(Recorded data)
*** Begin section ***

-- ==== Sys2Proof/Machine/Link.lean ====
section
/-! DEFINITION. The host link unit: its own requests STATUS, SETTINGS_SET, SETTINGS_GET, CLOCK_SET and RESTART (R197 to
R201), the serving of held requests (R193, R194), the holding buffer (R192), the transmitter (R195) and the receiver
(R191). -/

namespace Sys2Proof.Machine

/-! ## STATUS (R200) -/

/-- The line activity in STATUS: absent unless SEIZED (log entry 9). -/
def LineUnit.shownActivity (l : LineUnit) : Option Nat := if l.state = .seized then l.activity.map Activity.code else none

/-- The last line request in STATUS: 0xFF while IDLE (R196). -/
def LineUnit.shownRequest (l : LineUnit) : Option Nat :=
  if l.state = .idle then none else l.lastRequest.map LineRequest.code

/-- The 52 bytes after the status bytes of a STATUS reply, in the order of its layout (R196, R200). While the clock is unset
the date stale mark is shown clear, the model's choice (log entry 29). -/
def statusBytes (s : State) : List Byte :=
  u8 s.manager.state.code
    ++ u8 s.manager.table.length
    ++ u16 ((s.runningOrder.map Order.number).getD 0)
    ++ codeByte (s.runningOrder.map fun o => o.state.code)
    ++ u16 ((s.assemblingOrder.map Order.number).getD 0)
    ++ u8 s.drum.state.code
    ++ u8 s.drum.target
    ++ u16 s.drum.drive
    ++ mark s.drum.clip
    ++ mark s.drum.noLock
    ++ u8 s.panel.door.code
    ++ u8 s.panel.clamp.code
    ++ u16 s.panel.mountCounter
    ++ mark s.panel.mountPresent
    ++ u8 s.lamp.state.code
    ++ u8 s.carriage.state.code
    ++ u16 (s.carriage.position.getD 0xFFFF)
    ++ u8 s.line.state.code
    ++ codeByte s.line.shownActivity
    ++ codeByte s.line.shownRequest
    ++ u8 s.store.slots.length
    ++ mark s.store.isOpen
    ++ codeByte (s.cal.map fun c => c.kind.code)
    ++ codeByte (s.cal.map fun c => c.phase.code)
    ++ u8 s.slips.queue.length
    ++ u8 s.slips.printer.code
    ++ u8 s.slips.paper.code
    ++ mark s.settings.slipMode
    ++ mark s.clock.isSome
    ++ todBytes s.todNow
    ++ mark ((s.clock.map Clock.stale).getD false)
    ++ textBytes (padTo 10 ((s.clock.map Clock.date).getD []))
    ++ mark s.link.linkError
    ++ mark s.link.noticesLost
    ++ u8 s.link.notices.length

/-- STATUS reports the two flags and clears them (R200). -/
def serveStatus (_p : List Byte) (s : State) : Reply × State :=
  (.ok (statusBytes s), s.onLink fun l => { l with linkError := false, noticesLost := false })

/-! ## Settings and clock -/

/-- SETTINGS_SET (R197); a change of slip mode to OFF makes the order manager examine retirement (R25, R198). -/
def serveSettingsSet (p : List Byte) (s : State) : Reply × State :=
  let f := SettingsFields.ofPayload p
  match s.runningOrder with
  | some o => (.refused .state o.number, s)
  | none =>
    match f.firstOutOfRange with
    | some i => (.refused .fieldRange i, s)
    | none =>
      let t := { s with settings := f.settings }
      (.ok [], if s.settings.slipMode && !t.settings.slipMode then retire t else t)

/-- SETTINGS_GET (R198). -/
def serveSettingsGet (_p : List Byte) (s : State) : Reply × State := (.ok s.settings.bytes, s)

/-- CLOCK_SET (R199). -/
def serveClockSet (p : List Byte) (s : State) : Reply × State :=
  if 86399 < longAt p 0 then (.refused .fieldRange 1, s)
  else if !(p.drop 4).all printable then (.refused .fieldRange 2, s)
  else
    let c : Clock := { tod := longAt p 0, date := (p.drop 4).map charOf, stale := false, tickAt := s.now + sec 1 }
    (.ok [], { s with clock := some c })

/-- A second of the clock: the step after 86,399 is 0 and sets the stale mark (R199). -/
def Clock.step (c : Clock) : Clock :=
  if c.tod < 86399 then { c with tod := c.tod + 1, tickAt := c.tickAt + sec 1 }
  else { c with tod := 0, stale := true, tickAt := c.tickAt + sec 1 }

/-! ## RESTART (R201) -/

/-- The reply of a RESTART, OK with the keep-spin option (R201). -/
def restartReply (keepSpin : Bool) : Reply := .ok (mark keepSpin)

/-- RESTART: carried out when it is served; its answer is made at once when the line is IDLE, and otherwise waits for it
(R201). -/
def serveRestart (p : List Byte) (s : State) : Option Reply × State :=
  if 1 < byteAt p 0 then (some (.refused .fieldRange 1), s)
  else
    let keep := byteAt p 0 == 1
    let t := carryOutRestart keep s
    if t.line.state = .idle then (some (restartReply keep), t)
    else (none, t.onLink fun l => { l with restart := some keep })

/-! ## Serving (R193, R194) -/

def answered (a : Reply × State) : Option Reply × State := (some a.1, a.2)

/-- A request goes to the block that owns it (R193 step 3, R196). -/
def serveKind (k : Nat) (p : List Byte) (s : State) : Option Reply × State :=
  match k with
  | 0x01 => answered (serveStatus p s)
  | 0x02 => answered (serveSettingsSet p s)
  | 0x03 => answered (serveSettingsGet p s)
  | 0x04 => answered (serveClockSet p s)
  | 0x05 => answered (serveStationLoad p s)
  | 0x06 => answered (serveStationRead p s)
  | 0x07 => answered (serveCalLoad p s)
  | 0x08 => answered (serveCalRead p s)
  | 0x09 => answered (serveCurveLoad p s)
  | 0x0A => answered (serveCalRun p s)
  | 0x0B => answered (serveOrderBegin p s)
  | 0x0C => answered (serveOrderPart p s)
  | 0x0D => answered (serveOrderCancel p s)
  | 0x0E => answered (serveOrderInquire p s)
  | 0x0F => answered (serveOrderList p s)
  | 0x10 => answered (serveQueueControl p s)
  | 0x11 => answered (serveDrumSpin p s)
  | 0x12 => answered (serveSlipControl p s)
  | 0x13 => serveRestart p s
  | _ => (some (.refused .unknownKind k), s)

/-- The answer to a held request: its kind, its length, then its owner (R193). -/
def answer (r : Request) (s : State) : Option Reply × State :=
  if knownKind r.kind then
    if lengthAgrees r.kind r.payload then serveKind r.kind.toNat r.payload s
    else (some (.refused .badLength r.payload.length), s)
  else (some (.refused .unknownKind r.kind.toNat), s)

/-- The reply is placed in the reply slot, and the transmitter sends it when it is free (R194, R195). -/
def placeReply (r : Request) (a : Reply) (s : State) : State :=
  s.onLink fun l => { l with replySlot := some (Reply.frame r a) }.kick s.now

/-- The oldest held request is served unless it is in service already (R193). -/
def serveFront (s : State) : State :=
  match s.link.holding with
  | [] => s
  | r :: _ =>
    if s.link.inService then s
    else
      match answer r s with
      | (some a, t) => placeReply r a t
      | (none, t) => t

/-- A complete frame is offered to the holding buffer: it joins with fewer than 2 held, and otherwise it is dropped and the
link-error flag is set (R192). -/
def offerFrame (r : Request) (s : State) : State :=
  if s.link.holding.length < 2 then serveFront (s.onLink fun l => { l with holding := l.holding ++ [r] })
  else s.onLink fun l => { l with linkError := true }

/-- A whole frame of a request completes at the receiver (R191, R192; log entry 7). A payload above 60 bytes breaks its
frame. -/
def arrive (kind tag : Byte) (payload : List Byte) (s : State) : State :=
  if 60 < payload.length then s.onLink fun l => { l with linkError := true }
  else offerFrame { kind := kind, tag := tag, payload := payload } s

/-! ## Transmitter (R195) -/

/-- The frame being sent has been sent in full by now (R191, R195). -/
def Link.txDue (now : Nat) (l : Link) : Bool :=
  match l.tx with
  | some x => decide (x.since + x.frame.time ≤ now)
  | none => false

/-- The transmitter finishes a frame: a reply frees its request's place and the next request is served, and the next frame
is sent (R192, R193, R195). -/
def frameDone (s : State) : State :=
  match s.link.tx with
  | none => s
  | some x =>
    let t := s.onLink fun l =>
      { l with tx := none, holding := if x.isReply then l.holding.tail else l.holding }
    (serveFront t).onLink (Link.kick s.now)

/-! ## Receiver (R191) -/

/-- The receiver after a byte, less what a complete frame brings: its state, its gap timer, and whether the link-error flag
is set; and the frame when it is complete. -/
structure ByteTaken where
  receiver : Receiver
  gapTimer : Option Nat
  linkError : Bool
  frame : Option Request

/-- The end of a frame: the CRC over the bytes kept agrees with the two CRC bytes, or the frame is dropped (R191). -/
def endFrame (kept : List Byte) : ByteTaken :=
  let body := kept.take (kept.length - 2)
  if crcBytes body = kept.drop (kept.length - 2) then
    { receiver := .hunt, gapTimer := none, linkError := false
      frame := some { kind := body.getD 1 0, tag := body.getD 2 0, payload := body.drop 3 } }
  else { receiver := .hunt, gapTimer := none, linkError := true, frame := none }

/-- A byte arrives (R191). -/
def takeByte (b : Byte) (now : Nat) : Receiver → Option Nat → ByteTaken
  | .hunt, gap =>
    if b = 0xA5#8 then
      { receiver := .awaitLength, gapTimer := some (now + ms 10), linkError := false, frame := none }
    else { receiver := .hunt, gapTimer := gap, linkError := false, frame := none }
  | .awaitLength, _ =>
    if 60 < b.toNat then { receiver := .hunt, gapTimer := none, linkError := true, frame := none }
    else
      { receiver := .inFrame [b] (b.toNat + 4), gapTimer := some (now + ms 10), linkError := false, frame := none }
  | .inFrame kept toCome, _ =>
    if toCome ≤ 1 then endFrame (kept ++ [b])
    else
      { receiver := .inFrame (kept ++ [b]) (toCome - 1), gapTimer := some (now + ms 10), linkError := false
        frame := none }

/-- A byte at the receiver, and the offer of the frame it completes (R191, R192). -/
def receiveByte (b : Byte) (s : State) : State :=
  let x := takeByte b s.now s.link.receiver s.link.gapTimer
  let t := s.onLink fun l =>
    { l with receiver := x.receiver, gapTimer := x.gapTimer, linkError := l.linkError || x.linkError }
  match x.frame with
  | some r => offerFrame r t
  | none => t

/-- The gap timer expires in a frame: it is abandoned and the link-error flag is set (R191). -/
def gapExpired (s : State) : State :=
  s.onLink fun l => { l with receiver := .hunt, gapTimer := none, linkError := true }

/-! ## The end of the clearing time (R131, R149, R201) -/

/-- A RESTART whose reply waited for the line is complete (R201). -/
def finishRestart (s : State) : State :=
  match s.link.restart, s.link.holding with
  | some keep, r :: _ => placeReply r (restartReply keep) (s.onLink fun l => { l with restart := none })
  | _, _ => s

/-- The line enters IDLE: after a RESTART its reply is made; otherwise the LINE_EVENT RELEASE is sent and released is
reported (R131, R147, R148, R149, R201). -/
def releaseCleared (s : State) : State :=
  let t := s.onLine LineUnit.idled
  if s.line.releaseCause = .restart then finishRestart t
  else releasedReport (placeNotice (.line .release s.line.orderNumber s.line.network none (some s.line.releaseCause)) t)

end Sys2Proof.Machine
end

*** End section ***

Work required:
Return, with no change at all, every line in the entries above from the line containing "(serveOrderList p s)" through the line containing "owner (R193). -/".

Written solution:
  | 0x0F => answered (serveOrderList p s)
  | 0x10 => answered (serveQueueControl p s)
  | 0x11 => answered (serveDrumSpin p s)
  | 0x12 => answered (serveSlipControl p s)
  | 0x13 => serveRestart p s
  | _ => (some (.refused .unknownKind k), s)

/-- The answer to a held request: its kind, its length, then its owner (R193). -/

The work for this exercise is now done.